=== The input ===

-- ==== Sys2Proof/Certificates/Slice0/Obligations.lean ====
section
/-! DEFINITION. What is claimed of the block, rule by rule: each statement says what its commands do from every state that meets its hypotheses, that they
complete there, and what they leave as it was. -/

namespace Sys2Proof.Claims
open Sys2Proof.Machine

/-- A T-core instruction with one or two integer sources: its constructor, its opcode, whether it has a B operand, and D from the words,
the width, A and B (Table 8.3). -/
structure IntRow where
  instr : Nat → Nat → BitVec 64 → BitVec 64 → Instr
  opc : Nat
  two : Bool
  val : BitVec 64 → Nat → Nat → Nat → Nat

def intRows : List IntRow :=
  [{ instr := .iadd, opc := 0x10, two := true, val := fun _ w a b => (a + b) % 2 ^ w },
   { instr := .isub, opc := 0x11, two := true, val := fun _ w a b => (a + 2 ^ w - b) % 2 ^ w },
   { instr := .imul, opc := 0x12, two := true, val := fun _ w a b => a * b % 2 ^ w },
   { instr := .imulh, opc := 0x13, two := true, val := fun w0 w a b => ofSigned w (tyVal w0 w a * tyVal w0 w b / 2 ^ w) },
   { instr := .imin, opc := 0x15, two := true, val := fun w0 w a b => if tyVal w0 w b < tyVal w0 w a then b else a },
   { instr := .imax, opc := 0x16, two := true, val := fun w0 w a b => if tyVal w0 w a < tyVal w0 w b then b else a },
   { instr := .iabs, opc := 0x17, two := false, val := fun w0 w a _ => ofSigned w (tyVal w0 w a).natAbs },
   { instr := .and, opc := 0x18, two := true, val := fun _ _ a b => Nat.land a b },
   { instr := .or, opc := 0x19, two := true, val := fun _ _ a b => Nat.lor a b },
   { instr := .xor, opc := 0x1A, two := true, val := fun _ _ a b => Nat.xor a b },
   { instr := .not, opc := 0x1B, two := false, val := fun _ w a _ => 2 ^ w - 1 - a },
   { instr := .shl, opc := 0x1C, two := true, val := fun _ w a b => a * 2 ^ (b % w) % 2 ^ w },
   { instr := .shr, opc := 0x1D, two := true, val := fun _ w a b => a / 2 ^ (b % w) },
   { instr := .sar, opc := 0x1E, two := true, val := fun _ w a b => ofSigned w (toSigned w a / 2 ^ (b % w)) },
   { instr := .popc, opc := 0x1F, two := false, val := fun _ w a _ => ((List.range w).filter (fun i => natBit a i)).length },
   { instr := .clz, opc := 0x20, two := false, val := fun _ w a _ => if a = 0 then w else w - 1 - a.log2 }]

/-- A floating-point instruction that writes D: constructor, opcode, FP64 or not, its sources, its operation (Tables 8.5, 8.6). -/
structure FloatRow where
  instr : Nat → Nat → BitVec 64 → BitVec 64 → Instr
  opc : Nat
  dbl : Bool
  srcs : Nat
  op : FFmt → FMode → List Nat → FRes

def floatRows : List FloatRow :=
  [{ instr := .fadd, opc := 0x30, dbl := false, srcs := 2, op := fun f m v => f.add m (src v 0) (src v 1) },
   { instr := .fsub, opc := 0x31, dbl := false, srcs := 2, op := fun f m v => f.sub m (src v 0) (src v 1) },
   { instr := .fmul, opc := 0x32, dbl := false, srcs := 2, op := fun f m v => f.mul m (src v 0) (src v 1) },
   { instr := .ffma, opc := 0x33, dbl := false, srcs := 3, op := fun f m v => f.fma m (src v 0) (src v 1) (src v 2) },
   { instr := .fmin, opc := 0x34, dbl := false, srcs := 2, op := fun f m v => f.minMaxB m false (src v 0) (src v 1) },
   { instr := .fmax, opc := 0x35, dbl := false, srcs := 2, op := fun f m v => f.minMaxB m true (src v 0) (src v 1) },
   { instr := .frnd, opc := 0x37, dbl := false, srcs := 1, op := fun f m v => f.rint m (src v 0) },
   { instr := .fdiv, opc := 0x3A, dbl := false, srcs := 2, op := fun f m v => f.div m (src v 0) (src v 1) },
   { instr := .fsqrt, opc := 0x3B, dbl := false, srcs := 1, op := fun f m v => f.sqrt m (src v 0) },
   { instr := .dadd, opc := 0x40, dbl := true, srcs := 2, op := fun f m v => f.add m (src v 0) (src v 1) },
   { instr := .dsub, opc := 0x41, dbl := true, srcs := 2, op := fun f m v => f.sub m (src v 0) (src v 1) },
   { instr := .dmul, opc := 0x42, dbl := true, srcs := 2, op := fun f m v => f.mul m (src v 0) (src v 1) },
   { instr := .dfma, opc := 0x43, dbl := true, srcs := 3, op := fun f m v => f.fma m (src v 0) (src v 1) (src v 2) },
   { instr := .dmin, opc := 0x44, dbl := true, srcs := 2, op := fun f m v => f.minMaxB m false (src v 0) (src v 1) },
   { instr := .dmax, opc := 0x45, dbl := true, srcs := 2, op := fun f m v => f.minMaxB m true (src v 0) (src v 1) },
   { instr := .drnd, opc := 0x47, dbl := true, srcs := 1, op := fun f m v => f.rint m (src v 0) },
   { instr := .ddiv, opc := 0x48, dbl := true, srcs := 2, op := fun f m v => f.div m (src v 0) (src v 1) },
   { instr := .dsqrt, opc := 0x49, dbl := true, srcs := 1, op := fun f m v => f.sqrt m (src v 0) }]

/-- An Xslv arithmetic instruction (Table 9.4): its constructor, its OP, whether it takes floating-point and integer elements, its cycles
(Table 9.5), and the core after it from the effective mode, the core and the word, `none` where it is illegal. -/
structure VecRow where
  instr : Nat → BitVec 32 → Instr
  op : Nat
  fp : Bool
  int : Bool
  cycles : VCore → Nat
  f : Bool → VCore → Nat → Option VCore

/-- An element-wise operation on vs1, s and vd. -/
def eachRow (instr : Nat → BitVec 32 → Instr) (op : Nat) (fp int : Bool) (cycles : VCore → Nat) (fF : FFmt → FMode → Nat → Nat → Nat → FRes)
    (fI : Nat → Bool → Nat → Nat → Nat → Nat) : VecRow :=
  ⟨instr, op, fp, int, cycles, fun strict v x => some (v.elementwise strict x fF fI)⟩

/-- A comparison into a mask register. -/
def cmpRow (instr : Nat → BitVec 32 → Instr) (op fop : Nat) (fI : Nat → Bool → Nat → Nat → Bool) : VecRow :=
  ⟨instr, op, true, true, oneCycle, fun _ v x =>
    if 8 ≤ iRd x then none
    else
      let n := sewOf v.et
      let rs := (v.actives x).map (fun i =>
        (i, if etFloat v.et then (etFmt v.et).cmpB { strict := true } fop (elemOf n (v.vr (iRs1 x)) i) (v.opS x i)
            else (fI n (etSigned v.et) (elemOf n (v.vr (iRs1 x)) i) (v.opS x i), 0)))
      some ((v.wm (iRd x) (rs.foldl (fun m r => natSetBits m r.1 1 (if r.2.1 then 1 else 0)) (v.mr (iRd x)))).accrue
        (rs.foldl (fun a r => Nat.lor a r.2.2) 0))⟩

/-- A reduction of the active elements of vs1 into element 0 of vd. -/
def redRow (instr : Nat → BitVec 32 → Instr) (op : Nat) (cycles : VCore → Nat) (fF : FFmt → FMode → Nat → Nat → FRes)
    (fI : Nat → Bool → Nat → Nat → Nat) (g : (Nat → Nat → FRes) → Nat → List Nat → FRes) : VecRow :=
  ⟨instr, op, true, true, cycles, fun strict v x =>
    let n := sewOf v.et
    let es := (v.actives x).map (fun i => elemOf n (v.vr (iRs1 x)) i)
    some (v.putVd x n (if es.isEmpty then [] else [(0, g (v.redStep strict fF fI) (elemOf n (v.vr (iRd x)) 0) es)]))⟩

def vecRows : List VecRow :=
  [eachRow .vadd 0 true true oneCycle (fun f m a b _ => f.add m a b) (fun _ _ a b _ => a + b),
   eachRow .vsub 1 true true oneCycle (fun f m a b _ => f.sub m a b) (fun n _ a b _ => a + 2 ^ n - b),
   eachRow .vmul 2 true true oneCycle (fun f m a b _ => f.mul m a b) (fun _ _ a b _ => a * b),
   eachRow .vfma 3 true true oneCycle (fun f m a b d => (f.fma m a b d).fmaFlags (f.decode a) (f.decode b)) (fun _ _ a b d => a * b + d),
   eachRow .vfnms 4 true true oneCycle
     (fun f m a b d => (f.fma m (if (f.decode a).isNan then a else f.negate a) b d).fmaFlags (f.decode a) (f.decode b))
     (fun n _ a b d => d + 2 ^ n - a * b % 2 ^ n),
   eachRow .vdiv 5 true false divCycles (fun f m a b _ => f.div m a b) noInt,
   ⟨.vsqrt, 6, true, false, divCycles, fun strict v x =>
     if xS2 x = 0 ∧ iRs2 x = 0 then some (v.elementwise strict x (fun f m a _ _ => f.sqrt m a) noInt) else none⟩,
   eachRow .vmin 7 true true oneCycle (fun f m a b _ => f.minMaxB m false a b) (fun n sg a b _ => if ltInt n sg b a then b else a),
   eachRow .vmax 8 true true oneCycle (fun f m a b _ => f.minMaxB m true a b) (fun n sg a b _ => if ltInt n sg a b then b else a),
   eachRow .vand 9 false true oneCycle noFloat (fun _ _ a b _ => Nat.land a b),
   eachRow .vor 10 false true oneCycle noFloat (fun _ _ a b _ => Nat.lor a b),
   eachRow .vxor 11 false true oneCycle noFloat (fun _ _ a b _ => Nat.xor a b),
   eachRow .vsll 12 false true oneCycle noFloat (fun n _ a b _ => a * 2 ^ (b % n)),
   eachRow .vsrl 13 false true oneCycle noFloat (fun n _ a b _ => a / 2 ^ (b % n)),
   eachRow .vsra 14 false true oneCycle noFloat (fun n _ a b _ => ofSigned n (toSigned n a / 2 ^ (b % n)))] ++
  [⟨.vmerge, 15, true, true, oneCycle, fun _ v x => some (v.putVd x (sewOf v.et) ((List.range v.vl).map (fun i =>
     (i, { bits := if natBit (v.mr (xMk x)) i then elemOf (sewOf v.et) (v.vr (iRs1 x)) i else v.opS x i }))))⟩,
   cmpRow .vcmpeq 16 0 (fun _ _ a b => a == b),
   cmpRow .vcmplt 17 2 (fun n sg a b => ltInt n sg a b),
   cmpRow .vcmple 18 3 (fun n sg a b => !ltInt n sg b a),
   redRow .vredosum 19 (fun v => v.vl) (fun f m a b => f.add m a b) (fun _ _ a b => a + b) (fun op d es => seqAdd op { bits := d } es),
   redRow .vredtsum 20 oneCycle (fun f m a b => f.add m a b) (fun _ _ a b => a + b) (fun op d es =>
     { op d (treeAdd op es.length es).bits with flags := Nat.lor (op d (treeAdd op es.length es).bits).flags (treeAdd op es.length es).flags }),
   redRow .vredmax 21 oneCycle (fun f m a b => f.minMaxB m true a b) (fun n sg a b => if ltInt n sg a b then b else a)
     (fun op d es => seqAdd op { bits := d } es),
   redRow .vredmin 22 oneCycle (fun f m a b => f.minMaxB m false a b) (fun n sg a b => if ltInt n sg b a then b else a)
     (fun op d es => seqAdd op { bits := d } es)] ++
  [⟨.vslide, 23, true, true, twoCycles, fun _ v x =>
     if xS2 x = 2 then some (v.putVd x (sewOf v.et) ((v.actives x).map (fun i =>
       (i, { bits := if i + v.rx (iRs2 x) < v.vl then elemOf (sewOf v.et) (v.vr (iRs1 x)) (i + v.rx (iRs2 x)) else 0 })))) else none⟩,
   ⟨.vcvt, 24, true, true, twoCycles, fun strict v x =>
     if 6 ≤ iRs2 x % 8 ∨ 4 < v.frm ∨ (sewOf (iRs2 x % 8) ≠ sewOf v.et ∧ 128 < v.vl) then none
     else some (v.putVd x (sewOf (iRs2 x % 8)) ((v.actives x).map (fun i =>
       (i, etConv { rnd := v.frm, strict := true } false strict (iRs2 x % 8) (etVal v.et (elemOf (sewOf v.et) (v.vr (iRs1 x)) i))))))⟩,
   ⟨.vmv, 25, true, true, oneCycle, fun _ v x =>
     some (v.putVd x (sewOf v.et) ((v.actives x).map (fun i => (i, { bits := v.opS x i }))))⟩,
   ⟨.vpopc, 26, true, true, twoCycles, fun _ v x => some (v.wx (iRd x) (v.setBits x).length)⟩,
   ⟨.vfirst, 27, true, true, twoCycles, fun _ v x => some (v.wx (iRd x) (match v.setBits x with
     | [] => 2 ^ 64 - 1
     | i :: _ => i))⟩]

===

Work to be completed:
Which lines above contain the word "noInt"? Show each of them.

Solution:
   eachRow .vdiv 5 true false divCycles (fun f m a b _ => f.div m a b) noInt,
     if xS2 x = 0 ∧ iRs2 x = 0 then some (v.elementwise strict x (fun f m a _ _ => f.sqrt m a) noInt) else none⟩,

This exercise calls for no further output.